O nono ato deste episódio foi a dramática sensação de termos chegado ao fundo do poço, de estarmos feito mineiros soterrados em uma mina desabada em que as suas esperanças de chegada de socorros estão se acabando como o ar nos pulmões. Nunca antes houvera uma falta de abastecimento de energia elétrica durante tanto tempo. O que será que de tão “inconsertável” teria ocorrido? No boca-a-boca se ouvia dizer que eram tantas árvores dependuradas em fios e tantos cabos elétricos caídos, que somente depois que as motosserras cortassem e amontoassem os troncos e galhos e que os fios caídos fossem cortados ou emendados é que poderiam restabelecer o abastecimento normal de energia. De fato, as motosserras dos funcionários públicos e dos próprios moradores eram ouvidas em todas as ruas e passaram a fazer amontoados de galhos nas calçadas para um futuro recolhimento, mas a previsão extra-oficial é de que só na segunda feira, amanhã, é que a rotina da gente voltaria ao normal.
No décimo e último ato deste episódio, pelo telefone fixo, minha filha avisou que no bairro Azenha ela já tinha luz e água, e me ofereceu um banho em sua casa. Considerei bom sinal, significa que os socorristas da CEEE estão chegando perto dos soterrados no fundo do poço da Cidade Baixa, e que em breve farão o nosso resgate, espero que ainda nesta chuvosa tarde de domingo. Com tudo ainda na mesma, fomos almoçar novamente no ar condicionado do Bourbon Ipiranga, levando os fios para recarregarmos os celulares em suas poucas e disputadíssimas tomadas elétricas e, se preciso, nos jogarmos outra vez para dentro de um de seus cinemas para nos refrigerarmos comodamente.
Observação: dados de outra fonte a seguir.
-- ==== Sys2Proof/Machine/Progress.lean ====
section
/-!
DEFINITION. Sys2Proof/Machine/Progress.lean: what moves when the schedule names nothing: after the step of the core in
focus the first event that is enabled comes about, one clk passes, and the focus goes round the cores that run. This is
one order of the many that a schedule can name (DESIGN CHOICE, notes/assumptions/6.md).
-/

namespace Sys2Proof.Machine

/-! ## Events that may be enabled -/

/-- What an operation in progress may do next. -/
def opEvents (k : Nat) (o : Op) : List (State → Out) :=
  let q := o.seq.toNat
  match o.body with
  | .copy _ => [execCopyStart k q, execCopyComplete k q, execCopyFault k q]
  | .range .. => [execStationRangeRequest k]
  | .guard .. => [execGuardOperationStart k q]
  | .mma .. => [execTileStepComplete k 0, execStreamedStepReplay k]
  | .evdrain _ => [execEventOperationPerform k, execEvdrainComplete k]
  | .mzero _ | .mlda .. | .msta .. | .mfmt .. | .mcbld .. => [execMatrixOperationPerform k]
  | _ => [execEventOperationPerform k]

/-- The beats that a core's open phase may take, send or miss, and the end of the phase. -/
def phaseEvents (c : Nat) (p : Phase) : List (State → Out) :=
  [execExchangeBeatSend c] ++
    p.armed.flatMap (fun (r : ArmedRecv) => (List.range r.beats).map fun k => execExchangeBeatReceive c r.slot k) ++
    [execPhaseClose c]

/-- The events of a core that come about at one clk and no other: those of its open phase, the releases of barriers at
which it has arrived, and the end of a receive's wait (R151, R154, R180, R412). -/
def Core.timedEvents (k : Nat) (c : Core) : List (State → Out) :=
  (match c.sync.phase with
    | some p => phaseEvents k p
    | none => []) ++
  ((List.range 16).filter (fun n => (c.arrivalOn n).isSome)).map (execBarrierRelease k) ++
  match c.wait with
  | .recv _ _ => [execRxWatchdog k]
  | _ => []

/-- The other events of one context: `k` names it, by its core's address or as a saved thread. -/
def Core.events (k : Nat) (c : Core) : List (State → Out) :=
  (if c.rtab.miss.isSome then [execStationLookup k] else []) ++
  (match c.outst with
    | some o => if o.answered then [] else [execHostReadCompletion k true]
    | none => []) ++
  (if c.msgs.iface.isEmpty && (c.alive || c.msgs.held.isEmpty) then [] else [execMessageEntersChannel k]) ++
  (if c.team.rollback then [execRollback k] else []) ++
  c.ops.flatMap (opEvents k) ++
  (if c.calls.isEmpty && (c.info.call.isNone || !c.endedBadly) then [] else [execLoaderCallStart k]) ++
  match c.wait with
  | .time _ => [execWaittExpiry k]
  | _ => []

/-- The events of guard message `i`. -/
def guardEvents (i : Nat) : List (State → Out) :=
  [execCuratorRequest i, execSupplierForward i, execGrantArrival i, execCuratorRelease i, execWriteBack i]

/-- The events of a range operation at its coordinator. -/
def RangeOp.events (r : RangeOp) : List (State → Out) :=
  let pid := r.pid.toNat
  ((List.range 64).filter fun k => !r.asked.contains k).map (execRangeNotice r.pkg pid) ++
    r.owed.map (fun x => execHolderAcknowledge x.2) ++
    [execCoordinatorApply r.pkg pid, execConservatorCopy r.pkg pid, execRetarget r.pkg pid]

/-- The command that a busy slot holds. -/
def CmdSlot.events (pkg slot : Nat) (c : CmdSlot) : List (State → Out) :=
  if !c.busy then []
  else match recField c.taken 0 8 with
  | 2 => [execQdestroy pkg slot]
  | 3 => [execCset pkg slot]
  | 4 => [execCancel pkg slot]
  | 5 => [execSummary pkg slot]
  | 6 => [execTstep pkg slot]
  | 7 => [execHwin pkg slot]
  | 8 => [execMwin pkg slot]
  | 9 => [execSoep pkg slot]
  | 10 => [execSetstate pkg slot]
  | _ => [execQcreate pkg slot]

/-- The events of a launch. -/
def Launch.events (pkg : Nat) (l : Launch) : List (State → Out) :=
  (List.range l.ngroups).map (execLaunchStart pkg l.num) ++
    [execLaunchEnd pkg l.num, execContextSave pkg l.num, execResume pkg l.num, execPreemptRequest pkg l.num]

/-- The events of a package. -/
def Package.events (pkg : Nat) (p : Package) : List (State → Out) :=
  (p.slots.toList.zipIdx.flatMap fun x => x.1.events pkg x.2) ++ p.launches.flatMap (Launch.events pkg) ++
    (p.queues.filter fun (q : LQueue) => !q.records.isEmpty).map fun q => execLaunchAdmission pkg q.num

/-- The clusters in whose matrix unit a core of the list has a step pending. -/
def mmaUnits (l : List Core) : List Nat :=
  ((l.filter fun (c : Core) => c.ops.any fun (o : Op) => o.body.isMatrix).map fun (c : Core) => unitOf c.addr.toNat).eraseDups

/-- The contexts at which something is bound to a clk: of the cores, and of the ended threads of running launches. -/
def State.timedCores (s : State) : List Core := (s.core :: s.others.map (·.2)) ++ s.ended.map (·.2)

/-- The events that are bound to a clk or to a time of the domain clock. -/
def State.timedEvents (s : State) : List (State → Out) :=
  (s.timedCores.flatMap fun (c : Core) => c.timedEvents c.addr.toNat) ++
    s.triggers.map (fun x => execTriggerFire x.1)

/-- Every event that may be enabled, in the order in which it is tried. -/
def State.candidates (s : State) : List (State → Out) :=
  let cs := s.core :: s.others.map (·.2)
  s.timedEvents ++ (cs.flatMap fun (c : Core) => c.events c.addr.toNat) ++
    (s.saved.flatMap fun x => x.2.events x.1) ++
    (mmaUnits cs).map execTileStepStart ++
    (s.follows.map fun x => execFollowRequestTaken x.2 x.1) ++
    (List.range s.mesh.length).map execMessageArrival ++
    s.posts.map (fun (p : Post) => execMailboxPost p.target) ++
    (List.range s.gmsgs.length).flatMap guardEvents ++
    s.rops.flatMap RangeOp.events ++
    (List.range s.posted.length).map execWriteAcknowledgement ++
    (List.range s.ordered.length).map execOrderedStoreRelease ++
    (List.range s.ordered.length).map execOrderedStoreTimeout ++
    s.hostWrites.map (fun (w : HostWrite) => execHostOrderedWriteRelease w.pkg) ++
    (List.range s.evnet.length).map execEventArrival ++
    s.engines.map (fun x => execEventDelivery x.1) ++
    s.pkgs.flatMap fun x => x.2.events x.1

/-- What an event makes of the state, if it changes something besides the counter of free values. -/
def State.changedBy (s : State) (f : State → Out) : Option State :=
  match f s with
  | .next t => if { t with tick := s.tick } = s then none else some t
  | _ => none

/-- The first event of a list that changes something. -/
def State.firstEvent (s : State) (l : List (State → Out)) : State := (l.findSome? s.changedBy).getD s

/-- One event that is enabled comes about, if there is one. -/
def State.progress (s : State) : State := s.firstEvent s.candidates

/-! ## Time and turns -/

/-- Is an event of this clk, or of a time that the clock has reached, still to come? No time passes before it has. -/
def State.timeHolds (s : State) : Bool := s.timedEvents.any fun f => (s.changedBy f).isSome

/-- The clk at which something is bound to happen at a core. -/
def State.coreDeadlines (s : State) (c : Core) : List Nat :=
  (match c.sync.phase with
    | some p =>
      (match p.sending with
        | some y => [p.t0 + y.slot + y.next]
        | none => []) ++
      p.armed.flatMap (fun (r : ArmedRecv) => (List.range r.beats).map fun k => p.t0 + r.slot + k) ++ [p.t0 + p.length]
    | none => []) ++
  (match c.wait with
    | .recv n since => if c.channel n = [] then [since + c.ctl.rxwatch.toNat] else []
    | _ => []) ++
  ((List.range 16).filter (fun n => (c.arrivalOn n).isSome)).filterMap fun n => (s.releaseInstant c n).map (·.2)

/-- How much time passes when `n` units may: no more than up to the next of some instants. -/
def upTo (now n : Nat) (l : List Nat) : Nat := (l.filter (now < ·)).foldl (fun m d => min m (d - now)) n

/-- The times at which triggers of this domain act, as ns from now on. -/
def State.triggerWaits (s : State) : List Nat :=
  s.triggers.flatMap fun x => x.2.map fun (t : Trigger) => t.value.toNat - (s.domainClock (triggerPkg x.1)).toNat

/-- At most `clk` clks and `ns` nanoseconds pass: no time while something holds it, and none beyond the next instant at which
something is bound to happen. A clock that wraps makes a step (R327). -/
def State.passTime (s : State) (clk ns : Nat) : State :=
  if s.timeHolds then s
  else
    let dc := upTo s.clk clk (s.timedCores.flatMap s.coreDeadlines)
    let dn := upTo 0 ns s.triggerWaits
    ({ s with clk := s.clk + dc, ns := s.ns + dn } : State).wrapClocks s

/-- One clk passes: 0.4 ns (R4, notes/assumptions/7.md). -/
def State.tickClock (s : State) : State := s.passTime 1 (2 * (s.clk + 1) / 5 - 2 * s.clk / 5)

/-- The running core that follows in the order of addresses. -/
def State.nextCore (s : State) : Nat :=
  let here := s.core.addr.toNat
  let up := (s.others.filter fun x => decide (x.2.run = .running)).map (·.1)
  let above := up.filter (here < ·)
  let l := if above.isEmpty then up else above
  l.foldl min (l.headD here)

/-- The focus moves on. -/
def State.rotate (s : State) : State := s.focus s.nextCore

/-- What follows the step of the core in focus when the schedule names nothing. -/
def State.goOn (s : State) : State := s.progress.tickClock.rotate

/-! ## Turns of a schedule, and a word placed for the next step -/

noncomputable section

/-- A read of a copy beyond the package's memory that has not ended fails, from an offset of its source on (R400, R415). -/
def Op.failRead (o : Op) (seq off reason : Nat) : Op :=
  match o.body with
  | .copy r =>
    if o.seq.toNat = seq ∧ !r.moved ∧ r.bad.isNone ∧ 1 ≤ reason ∧ reason ≤ 3 then
      { o with body := .copy { r with bad := some (off, BitVec.ofNat 4 reason) } }
    else o
  | _ => o

/-- A read of a scale-out endpoint in progress ends with an endpoint error or finds the endpoint unreachable (R415). -/
def Outstanding.failRead (o : Outstanding) (reason : Nat) : Outstanding :=
  if o.so ∧ o.reason.isNone ∧ (reason = 1 ∨ reason = 3) then { o with reason := some (BitVec.ofNat 4 reason) } else o

/-- The tile cores that stand in a resource of a package. -/
def Package.coresIn (p : Package) (pkg : Nat) : Resource → List Nat
  | .core d r c => (dieTiles pkg d).filter fun a => p.physCore d (rowOf a) (colOf a) == (r, c)
  | .die d => dieTiles pkg d
  | _ => []

/-- The event engines that stand in a resource of a package. -/
def Package.enginesIn (p : Package) (pkg : Nat) : Resource → List Nat
  | .engine d n => (dieUnits pkg d).filter fun u => p.physCluster d (u % 32) == n
  | .die d => dieUnits pkg d
  | _ => []

/-- Errors in all that a core holds beside its store; its messages and records are discarded and counted (R379). -/
def Core.failed (c : Core) : Core :=
  let n := c.msgs.queue.length + c.mail.length
  { c with
    ringBad := BitVec.allOnes 64, accBad := BitVec.allOnes 8
    mtx := { c.mtx with port := c.mtx.port.map fun (x : PortSeg) => { x with bad := true } }
    team := { c.team with snapBad := c.ctl.status.ckpt || c.team.snapBad }
    msgs := { c.msgs with queue := [] }, mail := []
    faults := { c.faults with lsue := satAdd c.faults.lsue n } }

/-- A resource fails (R393): what it holds shows errors from now on, its bytes until the repair (`State.brokenByte`), and an
engine's queue is discarded and counted. -/
def State.failure (s : State) (pkg : Nat) (r : Resource) : State :=
  let p := s.getPkg pkg
  let t := ((p.coresIn pkg r).filter s.coreExists).foldl (fun t c => t.modCore c Core.failed) s
  let u := (p.enginesIn pkg r).foldl (fun t e =>
    (t.modEngine e fun x => { x with queue := [], bankue := satAdd x.bankue x.queue.length }).drainEvents e) t
  u.modPkg pkg (·.fail r)

/-- An error of storage arises (R379, R380): one in bytes, in an accumulator or its shadow, in a ring slot, in the stream port
or in a snapshot shows when they are read; a message, a record or an event that it hits is discarded and counted. A read
beyond the domain fails, or a resource does (R393). -/
def State.upset (s : State) (u : Upset) : State :=
  let lost := fun (c : Core) => { c with faults := { c.faults with lsue := satInc c.faults.lsue } }
  let core := fun (c : Nat) (f : Core → Core) => if s.coreExists c then s.modCore c f else s
  match u with
  | .bytes key len => { s with poison := s.poison ++ [{ lo := key, len := len }] }
  | .acc c n => core c fun k => { k with accBad := k.accBad ||| BitVec.twoPow 8 (n % 4) }
  | .shadow c n => core c fun k => { k with accBad := k.accBad ||| BitVec.twoPow 8 (4 + n % 4) }
  | .ring c slot => core c fun k => { k with ringBad := k.ringBad ||| BitVec.twoPow 64 (slot % 64) }
  | .port c => core c fun k => match k.mtx.port with
      | [] => k
      | x :: r => { k with mtx := { k.mtx with port := { x with bad := true } :: r } }
  | .snapshot c => core c fun k => { k with team := { k.team with snapBad := k.ctl.status.ckpt || k.team.snapBad } }
  | .message c => core c fun k =>
      if k.msgs.queue.isEmpty then k else lost { k with msgs := { k.msgs with queue := k.msgs.queue.drop 1 } }
  | .record c => core c fun k => if k.mail.isEmpty then k else lost { k with mail := k.mail.drop 1 }
  | .event eng i =>
      if i < (s.engine eng).queue.length then
        (s.modEngine eng fun e => { e with queue := e.queue.eraseIdx i, bankue := satInc e.bankue }).drainEvents eng
      else s
  | .corrected c => core c fun k => { k with faults := { k.faults with lsce := satInc k.faults.lsce } }
  | .symbol pkg stack =>
      if stack < 16 then s.modPkg pkg fun p => { p with symce := countAt p.symce stack } else s
  | .load c reason => core c fun k => { k with outst := k.outst.map (·.failRead reason) }
  | .copy c seq off reason => core c fun k => { k with ops := k.ops.map (·.failRead seq off reason) }
  | .failure pkg r => s.failure pkg r

/-- The turn that the schedule names, with the rest of it left. -/
def State.turn (s : State) (t : Turn) (r : List Turn) : Out :=
  let u : State := { s with sched := r }
  match t with
  | .core c => if s.coreExists c then (u.focus c).coreStep else .fault .noSuchAgent
  | .event i => exec i u
  | .pass clk ns => .next (u.passTime clk ns)
  | .upset x => .next (u.upset x)

/-- The core in focus made ready to fetch: it runs alone, with nothing begun and nothing pending that goes first. -/
def Core.ready (c : Core) : Core :=
  { c with
    run := .running, image := false, frame := none, outst := none, fbuf := none, wait := .no, preempt := none
    yielded := false, gang := Gang.reset, info := { c.info with num := 0 }
    sync := { c.sync with relCause := [], phase := none }, rtab := { c.rtab with miss := none, notFound := false }
    team := { c.team with rollback := false }
    ring := c.ring.map fun (e : RingEntry) => { e with untaken := false } }

/-- A word of `nbits` bits laid at the pc of the core in focus, its bytes little-endian (R59). A word of major 0x38, which
only a memory core has (R64), is laid at memory core 0 of stack 0. -/
def State.placed (s : State) (nbits w : Nat) : State :=
  let x := w % 2 ^ nbits
  let t := if x / 2 ^ 26 % 64 = 0x38 ∧ !isMemCore s.core.addr.toNat then s.focus (2 ^ 22) else s
  let u := t.on Core.ready
  let k := u.core.localKey u.pc.toNat
  { u with sched := [], mem := u.mem.writeBytes k (natLe 4 x),
           poison := u.poison.filter fun (p : Span) => !overlap p.lo p.len k 4 }

end

end Sys2Proof.Machine
end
Mas não foi preciso tanto, nos entretemos com o colega de tomada que estava com sua família de turistas vindos do Pará, os quais estavam hospedados há três dias num hotel sem luz e sem elevador, e que fornecia velas para os hóspedes subirem as escadas, pode?! A conversa foi animada, pois o cara também era Eng. De Minas, filósofo, ex-petista e ariano como eu; duas horas depois nos despedimos com nossos celulares devidamente carregados.
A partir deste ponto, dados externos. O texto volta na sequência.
/-- R274 to R276: the guard instructions: their checks and their dispatch, with the window and stamp array of the binding
as their spans; `gbind` reads its descriptor then. A binding number above 7 raises BOUNDS. In a team `gbind`, `gunbind`
and `gflush` raise TEAM_OP, and `grel` takes its place and 16 bytes of the outbound buffer (R373). -/
def Sys2Proof.Claims.GuardDispatch : Prop :=
  ∀ d a b : BitVec 5,
    dispatches (.gbind d a b) (fun s => readFailure s (un s a) 64 = none ∧ (b = 0 ∨ localFailure s (un s b) 8 = none) ∧
        s.core.ctl.status.ckpt = false) neverFull
      (fun s => let x : BitVec 512 := BitVec.ofNat 512 (readAt s (un s a) 64)
        afterDispatch s 0x32 0 d (s.bindSpans x)
          (.guard .gbind (x.extractLsb' 192 3).toNat x (if b = 0 then none else some (un s b)) false)) ∧
    guardForm (.gunbind d a b) .gunbind 1 false d a b ∧ guardForm (.gacqS d a b) .gacqS 2 true d a b ∧
    guardForm (.gacqX d a b) .gacqX 3 true d a b ∧ guardForm (.grel d a b) .grel 4 false d a b ∧
    guardForm (.gtryS d a b) .gtryS 5 true d a b ∧ guardForm (.gtryX d a b) .gtryX 6 true d a b ∧
    guardForm (.gflush d a b) .gflush 7 false d a b ∧ guardForm (.gstat d a b) .gstat 8 true d a b ∧
    dispatches (.grel d a b) (fun s => un s a < 8 ∧ (b = 0 ∨ localFailure s (un s b) 8 = none) ∧
        s.core.ctl.status.ckpt = true ∧ 16 ≤ s.core.outFree) neverFull
      (fun s => afterDispatch { s with core := { s.core with team := { s.core.team with
          outbuf := s.core.team.outbuf ++ [.place s.core.ctl.drnext] } } } 0x32 4 d (s.core.guardSpans (un s a))
        (.guard .grel (un s a) 0 (if b = 0 then none else some (un s b)) false)) ∧
    (∀ s, un s a < 8 → (b = 0 ∨ localFailure s (un s b) 8 = none) → s.core.ctl.status.ckpt = true → s.core.outFree < 16 →
      exec (.grel d a b) s = .next (s.trap (Cause.outbufFull, s.core.outFree))) ∧
    (let status := fun (s : State) => b = 0 ∨ localFailure s (un s b) 8 = none
     teamTraps (.gbind d a b) (fun s => readFailure s (un s a) 64 = none ∧ status s) ∧
     teamTraps (.gunbind d a b) (fun s => un s a < 8 ∧ status s) ∧
     teamTraps (.gflush d a b) (fun s => un s a < 8 ∧ status s)) ∧
    ∀ (s : State) (n : Nat) (y : Binding), s.core.binding n = some y →
      (s.core.guardSpans n).lwrite.take 2 =
        [{ lo := y.window, len := y.len }, { lo := y.stamps, len := 4 * (y.len / 512) }]

/-- R268, R269, R274 to R276: range and guard instructions at their dispatch. -/
def Obligations.RangeAndGuardDispatch : Prop :=
  Claims.RangeDispatch ∧ Claims.GuardDispatch

/-- R285, R336, R352, R353: the copy instructions. `cpy` answers 1 in `g[d]` at a full queue of 16, where `cpy.w` waits; a
memory core's loader forms hold 4 places; a refused request raises COPY_REQ with its reason, and in a team one whose
destination is neither the own store nor the own stream port raises TEAM_OP (R373). -/
def Sys2Proof.Claims.CopyDispatch : Prop :=
  ∀ (d b : BitVec 5) (a : BitVec 3),
    let ok := fun (s : State) (r : CopyOp) => s.copyCheck r = none ∧
      (r.dkind = 1 ∨ r.dkind = 3 ∨ s.core.ctl.status.ckpt = false)
    dispatches (.cpy d a b) (fun s => ok s (s.copyRequest .cpy a) ∧ copyPlaces s false < 16) neverFull
      (fun s => (copyGoes s 0x33 0 b (s.copyRequest .cpy a)).setG d 0) ∧
    dispatches (.cpyW d a b) (fun s => ok s (s.copyRequest .cpy a)) (fun s => 16 ≤ copyPlaces s false)
      (fun s => (copyGoes s 0x33 1 b (s.copyRequest .cpy a)).setG d 0) ∧
    (∀ s, ok s (s.copyRequest .cpy a) → 16 ≤ copyPlaces s false → exec (.cpy d a b) s = .next (past (s.setG d 1))) ∧
    dispatches (.ldtile d a) (fun s => s.copyCheck (s.copyRequest .ldtile a) = none) (fun s => 4 ≤ copyPlaces s true)
      (fun s => copyGoes s 0x38 0 d (s.copyRequest .ldtile a)) ∧
    dispatches (.sttile d a) (fun s => s.copyCheck (s.copyRequest .sttile a) = none) (fun s => 4 ≤ copyPlaces s true)
      (fun s => copyGoes s 0x38 1 d (s.copyRequest .sttile a)) ∧
    dispatches (.ldeal d a) (fun s => s.copyCheck (s.copyRequest .ldeal a) = none) (fun s => 4 ≤ copyPlaces s true)
      (fun s => copyGoes s 0x38 2 d (s.copyRequest .ldeal a)) ∧
    (let away := fun (s : State) => s.copyCheck (s.copyRequest .cpy a) = none ∧
        (s.copyRequest .cpy a).dkind ≠ 1 ∧ (s.copyRequest .cpy a).dkind ≠ 3
     teamTraps (.cpy d a b) away ∧ teamTraps (.cpyW d a b) away) ∧
    ∀ s n,
      (s.copyReason (s.copyRequest .cpy a) = some n → exec (.cpy d a b) s = .next (s.trap (Cause.copyReq, n)) ∧
        exec (.cpyW d a b) s = .next (s.trap (Cause.copyReq, n))) ∧
      (s.copyReason (s.copyRequest .ldtile a) = some n → exec (.ldtile d a) s = .next (s.trap (Cause.copyReq, n))) ∧
      (s.copyReason (s.copyRequest .sttile a) = some n → exec (.sttile d a) s = .next (s.trap (Cause.copyReq, n))) ∧
      (s.copyReason (s.copyRequest .ldeal a) = some n → exec (.ldeal d a) s = .next (s.trap (Cause.copyReq, n)))

/-- R337 to R340, R353: the pipeline forms beside the copies: the snapshot, DEAL swapped, the waits on a word, on a ring
entry, on the mailbox and on loader operations, and the mailbox read. -/
def Sys2Proof.Claims.CopyPipeline : Prop :=
  ∀ (d a b : BitVec 5) (s : State),
    exec (.cpyst d) s = .next (past (s.setG d (word ((s.core.ops.filter Op.awaitsTrigger).length * 2 ^ 32 +
      min 0xFFFF (s.core.paths.cnt.toList.map BitVec.toNat).sum * 2 ^ 16 + s.core.mail.length * 2 ^ 8 +
      (16 - copyPlaces s false) : Nat)))) ∧
    (un s a < 2 ^ 24 → exec (.deal d a) s = .next (past (State.setG
      (withCtl s { s.core.ctl with deal := BitVec.ofNat 24 (un s a) }) d (word s.core.ctl.deal.toNat)))) ∧
    (2 ^ 24 ≤ un s a → exec (.deal d a) s = .next (s.trap (Cause.bounds, un s a))) ∧
    (engineFailure s (un s a) 8 8 = none → intact s (un s a) 8 →
      (readAt s (un s a) 8 = un s b → exec (.waitw a b) s = .next (past (s.heard (un s a) 8)) ∧
        onlyGHeard 0 (un s a) 8 s (past (s.heard (un s a) 8))) ∧
      (readAt s (un s a) 8 ≠ un s b → exec (.waitw a b) s = .next (waits s .other))) ∧
    (un s b < 2 ^ 16 → let q := BitVec.ofNat 16 (un s b);
      let e := s.core.entry q;
      (e.seq = q → e.state = .pending → exec (.waitwSeq d b) s = .next (waits s .other)) ∧
      (e.seq = q → e.state = .done → exec (.waitwSeq d b) s = .next (past (s.setG d 2))) ∧
      (e.seq = q → e.state = .faulted → exec (.waitwSeq d b) s = .next (past (s.setG d 3))) ∧
      (e.seq = q → e.state = .squashed → exec (.waitwSeq d b) s = .next (past (s.setG d 4))) ∧
      (e.seq ≠ q ∨ e.state = .empty → exec (.waitwSeq d b) s = .next (past (s.setG d 0)))) ∧
    (s.core.mail ≠ [] → exec (.waitm d) s = .next (past (s.setG d (word s.core.mail.length)))) ∧
    (s.core.mail = [] → exec (.waitm d) s = .next (waits s .other)) ∧
    (localFailure s (un s a) 16 = none → s.core.mail = [] → exec (.mbxrd d a) s = .next (past (s.setG d 0))) ∧
    (localFailure s (un s a) 16 = none → ∀ x l, s.core.mail = x :: l → ∃ t, exec (.mbxrd d a) s = .next t ∧
      t.core.mail = l ∧ t.g d = (if d = 0 then 0 else word (l.length + 1 : Nat)) ∧ t.pc = s.pc + 4 ∧
      (∀ r, r ≠ d → t.g r = s.g r) ∧ t.core.ctl = s.core.ctl ∧ readAt t (un s a) 16 = x.toNat ∧
      ∀ k, (∀ j, j < 16 → k ≠ s.core.localKey (un s a + j)) → ¬ inUndo s k → t.mem.byte k = s.mem.byte k) ∧
    (let n := s.core.lstrPending;
      (n ≤ un s a → exec (.lswait d a) s = .next (past (s.setG d (word n)))) ∧
      (un s a < n → exec (.lswait d a) s = .next (waits s .other)))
Em casa de tardezinha, escrevendo este texto de forma manuscrita, com uma caneta Bic, como terapia para engambelar o tempo tedioso por não dispor do computador, finalmente fez-se a luz e com ela brotou a água, pouco antes de completar as 48 horas de falta de energia elétrica no meu bairro. De banho tomado pude respirar aliviado para refletir sobre a peça de teatro que assistimos sobre o ponto G das mulheres durante o furacão e para, finalmente, poder bisbilhotar na internet o modo como foi noticiado e comentado este vendaval que tanto assombrou os portoalegrenses.